◆ **Task to complete**
Find and copy each line of the records where the string "plainWrite" shows up.

◆ **Data shown**
────────────────────
-- ==== Sys2Proof/Machine/Prot.lean ====
section
/-! DEFINITION. Comparators and the protection set (R240 to R248, R250). -/
namespace Sys2Proof.Machine

/-- Configuration word of protection entry i (R250). -/
def protCfg (i : Nat) (s : State) : Word := s.rd (0x72810 + 8 * i)

/-- A cell drives a channel named by entry i. -/
def drivesMasked (i c : Nat) (s : State) : Bool := (drivenChannels c s).any fun w => protMask i w s

/-- A start of a trip (R244): its count, the fault counter of each named channel, one Logbook record. -/
def tripStart (i : Nat) (s : State) : State :=
  let s := s.bump (0x72815 + 8 * i)
  let s := forAll 32 (fun w t => if protMask i w t then ctrAdd (3 * w + 2) 1 t else t) s
  logEvent 1 i 0 [s.rd (0x72811 + 8 * i), s.rd (0x72812 + 8 * i)] s

/-- The bit of a trip, and the first entry with its MT if no bit was set (R244 step 2). -/
def tripFlag (i t : Nat) (s : State) : State :=
  let first := decide (s.rf 0x72801 0 16 = 0)
  let s := s.wb 0x72801 i true
  if first then (s.wr 0x72802 (BitVec.ofNat 20 i)).wrWide 0x72803 3 t else s

/-- The cells that drive a named channel stop with their trip event (R244 step 3). -/
def tripStop (i : Nat) (s : State) : State :=
  forAll 32 (fun c t =>
    if stoppable c s && drivesMasked i c s then cellEvent c 6 (cellStop c 3 t) else t) s

/-- Entry i trips in this cycle (R244); start says that it did not trip in the cycle before. -/
def trip (i : Nat) (start : Bool) (s : State) : State :=
  withFreeze (fun s =>
    let t := s.mt
    let s := forAll 32 (fun w t => if protMask i w t then safeRequest w t else t) s
    let s := tripStop i (tripFlag i t s)
    let s := forAll 32 (fun c t => t.modCell c fun k => { k with frzTrip := true }) s
    if start then tripStart i s else s) s

/-- A comparator takes part in functions: enabled, owned, the reference settled (R230, R240). -/
def cmpWorks (n : Nat) (s : State) : Bool :=
  s.rb (cmpReg n) 19 && decide (s.owner 3 n ≠ 0) && s.dom 3 && s.rb 0x76001 19

/-- The comparator is being blanked: its channel must run for that (R242). -/
def cmpBlanked (n : Nat) (s : State) : Bool := (s.comp n).blanking && s.chanRuns (s.rf (cmpReg n) 7 5)

/-- Comparator n takes part in no function and is not active (R230, R240). -/
def cmpOff (n : Nat) (s : State) : State :=
  (s.wb (cmpReg n + 3) 19 false).modComp n fun c => { c with blanking := false }

/-- The comparator is active, as its STATUS shows. -/
def cmpActive (n : Nat) (s : State) : Bool := s.rb (cmpReg n + 3) 19

/-- The base threshold (R241): a cell's output counts 2 cycles after its write to CELL_OUT. -/
def cmpBase (n : Nat) (s : State) : Nat :=
  let cfg := s.rd (cmpReg n)
  if tst cfg 5 then (clampI 0 4095 (outAt (8 * (n / 16) + fld cfg 2 3) s.mt s / 2 ^ 7)).toNat
  else s.rf (cmpReg n + 1) 0 12

/-- The effective threshold (R241): the ramp falls while s of the channel is high. -/
def cmpThreshold (n : Nat) (s : State) : Nat :=
  let cfg := s.rd (cmpReg n)
  let c := s.chan (fld cfg 7 5)
  if tst cfg 6 && s.chanRuns (fld cfg 7 5) && c.s then
    cmpBase n s - s.rf (cmpReg n + 2) 0 12 * (s.mt - c.sUp / 32) / 256
  else cmpBase n s

/-- Hysteresis in microvolts (R249). -/
def cmpHyst (n : Nat) (s : State) : Nat :=
  match s.rf (cmpReg n) 12 2 with
  | 0 => 0
  | 1 => 5000
  | 2 => 10000
  | _ => 20000

/-- The comparator's state for a ball at a level in microvolts (R240); 1.8 V / 4096 to a threshold step. -/
def cmpNext (n level : Nat) (s : State) : Bool :=
  let thr := cmpThreshold n s * 1800000
  let h := cmpHyst n s * 4096
  let v := level * 4096
  if s.rb (cmpReg n) 14 then
    if cmpActive n s then decide (v ≤ thr + h) else decide (v < thr)
  else if cmpActive n s then decide (thr ≤ v + h)
  else decide (thr < v)

/-- A comparator fires (R242): its flag, the cmp event of its owner where that is a cell of its turret (R13), and the channels
that name it. -/
def cmpFire (n : Nat) (s : State) : State :=
  let s := s.wb (cmpReg n + 3) 18 true
  let o := s.owner 3 n
  let s := if 1 ≤ o ∧ o ≤ 0x20 ∧ n / 16 = (o - 1) / 8 then cellEvent (o - 1) 3 s else s
  forAll 32 (fun w t => cmpOnChan w n t) s

/-- Entry i of kind 0 meets its trip condition (R243). -/
def protActive (i : Nat) (s : State) : Bool :=
  let n := fld (protCfg i s) 12 6
  tst (protCfg i s) 19 && !tst (protCfg i s) 18 && cmpWorks n s && cmpActive n s && !cmpBlanked n s

/-- Entry i trips 5 cycles on for the present cycle (R243 to R245), once for the cycle. -/
def tripSoon (i : Nat) (s : State) : State :=
  let start := !vget false s.protWas i
  let t := s.mt + 5
  if s.sched.contains (t, .trip i false) || s.sched.contains (t, .trip i true) then s
  else (s.setProtWas (vset s.protWas i true)).at_ t (.trip i start)

/-- Every entry of kind 0 that meets its condition in this cycle trips (R243). -/
def protScan (s : State) : State := forAll 16 (fun i t => if protActive i t then tripSoon i t else t) s

/-- The scan that ends each cycle: an entry that does not meet its condition has stopped tripping (R243). -/
def protTick (s : State) : State :=
  let s := protScan s
  s.setProtWas (Vector.ofFn fun i : Fin 16 => protActive i.1 s)

/-- The comparator's state changes (R240, R242, R243). -/
def cmpChange (n level : Nat) (s : State) : State :=
  let now := cmpNext n level s
  if now = cmpActive n s then s
  else
    let s := s.wb (cmpReg n + 3) 19 now
    let s := if now && !cmpBlanked n s then cmpFire n s else s
    protScan s

/-- A blanking interval ends (R242): a comparator still active fires. -/
def blankingEnd (n : Nat) (s : State) : State :=
  let s := s.modComp n fun c => { c with blanking := false }
  if cmpWorks n s && cmpActive n s then protScan (cmpFire n s) else s

/-- The protection set's writes come from Helm0 alone while it is not locked (R247, R250). -/
def protOpen (q : Nat) (s : State) : Bool := isHelm0 q && !s.rb 0x72800 0

/-- An enabled kind-1 entry may name the slot: its sequencer entry is set up to fire (R247). -/
def slotReady (n : Nat) (s : State) : Bool :=
  s.rb (adcBase (n / 16)) 8 && s.rb (seqReg n) 19 && decide (s.rf (seqReg n + 1) 17 3 ≠ 7)

/-- A write of en = 1 that is discarded (R247): another owner holds the resource, or the slot is not set up to fire. -/
def protEnRefused (v : Word) (s : State) : Bool :=
  let n := fld v 12 6
  let o := s.owner (if tst v 18 then 2 else 3) n
  tst v 19 && ((decide (o ≠ 0) && decide (o ≠ 0x24)) || (tst v 18 && !slotReady n s))

/-- Channels that the protection set holds go to their safe state (R248). -/
def protSafe (s : State) : State := forAll 32 (fun w s => if protHolds w s then safeRequest w s else s) s

/-- A write to PROT_ENTi_CFG (R247): en = 1 claims the entry's resource for the protection set, and its channels run only
while the converters' reference is ready (R248). -/
def protCfgWrite (q i : Nat) (v : Word) (s : State) : State :=
  let a := 0x72810 + 8 * i
  let n := fld v 12 6
  let cls := if tst v 18 then 2 else 3
  if !protOpen q s then s
  else if !tst v 19 then (plainWrite a v s).setProtWas (vset s.protWas i false)
  else if protEnRefused v s then s.wb 0x72801 16 true
  else protSafe (protScan (chansRecheck s ((plainWrite a v s).setOwner cls n 0x24)))

/-- A write to PROT_LOCK: the first write after a cold reset sets the field (R6, R247). -/
def protLockWrite (q : Nat) (v : Word) (s : State) : State :=
  if isHelm0 q && !s.boot.rwsLock then
    (s.wb 0x72800 0 (tst v 0)).mapBoot fun b => { b with rwsLock := true }
  else s

/-- A write to PROT_TRIP by Helm0 clears bits, but for those of entries that trip in the same cycle (R7, R246). -/
def protTripWrite (q : Nat) (v : Word) (s : State) : State := if isHelm0 q then plainWrite 0x72801 v s else s

/-- A write to the PROT block (R247, R250). -/
def protWrite (q a : Nat) (v : Word) (s : State) : State :=
  if a = 0x72800 then protLockWrite q v s
  else if a = 0x72801 then protTripWrite q v s
  else if 0x72810 ≤ a ∧ a < 0x72890 then
    if a % 8 = 0 then protCfgWrite q ((a - 0x72810) / 8) v s
    else if protOpen q s then protSafe (plainWrite a v s)
    else s
  else s

/-- COMPARATOR_CHANGE: the ball of comparator k stands at a level in microvolts; its state changes where that crosses its
threshold (R240). -/
def execComparatorChange (k : Fin 64) (level : Nat) (s : State) : Result :=
  happens (s.fabric && cmpWorks k.1 s) (cmpChange k.1 level) s

/-- A channel has stopped, and with it a comparator's blanking (R242): a comparator still active fires. -/
def unblank (n : Nat) (s : State) : State := if cmpWorks n s && cmpActive n s && !cmpBlanked n s then cmpFire n s else s

/-- BLANKING_END: a comparator's blanking interval ends (R242). -/
def execBlankingEnd (k : Fin 64) (s : State) : Result :=
  happens (s.fabric && (s.comp k.1).blanking) (blankingEnd k.1) s

/-- PROT_TRIP_CLEAR: a write to PROT_TRIP (R246). -/
def execProtTripClear (q : Req) (v : Word) (s : State) : Result :=
  .next (withAccess q.toNat 0x72801 true (protTripWrite q.toNat v) s)

/-- PROT_ENTRY_ENABLE: a write to PROT_ENTi_CFG (R247). -/
def execProtEntryEnable (q : Req) (i : Fin 16) (v : Word) (s : State) : Result :=
  .next (withAccess q.toNat (0x72810 + 8 * i.1) true (protCfgWrite q.toNat i.1 v) s)

/-- PROT_LOCK: a write to PROT_LOCK (R247). -/
def execProtLock (q : Req) (v : Word) (s : State) : Result :=
  .next (withAccess q.toNat 0x72800 true (protLockWrite q.toNat v) s)

end Sys2Proof.Machine
end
────────────────────
◆ **Task result**
  else if !tst v 19 then (plainWrite a v s).setProtWas (vset s.protWas i false)
  else protSafe (protScan (chansRecheck s ((plainWrite a v s).setOwner cls n 0x24)))
def protTripWrite (q : Nat) (v : Word) (s : State) : State := if isHelm0 q then plainWrite 0x72801 v s else s
    else if protOpen q s then protSafe (plainWrite a v s)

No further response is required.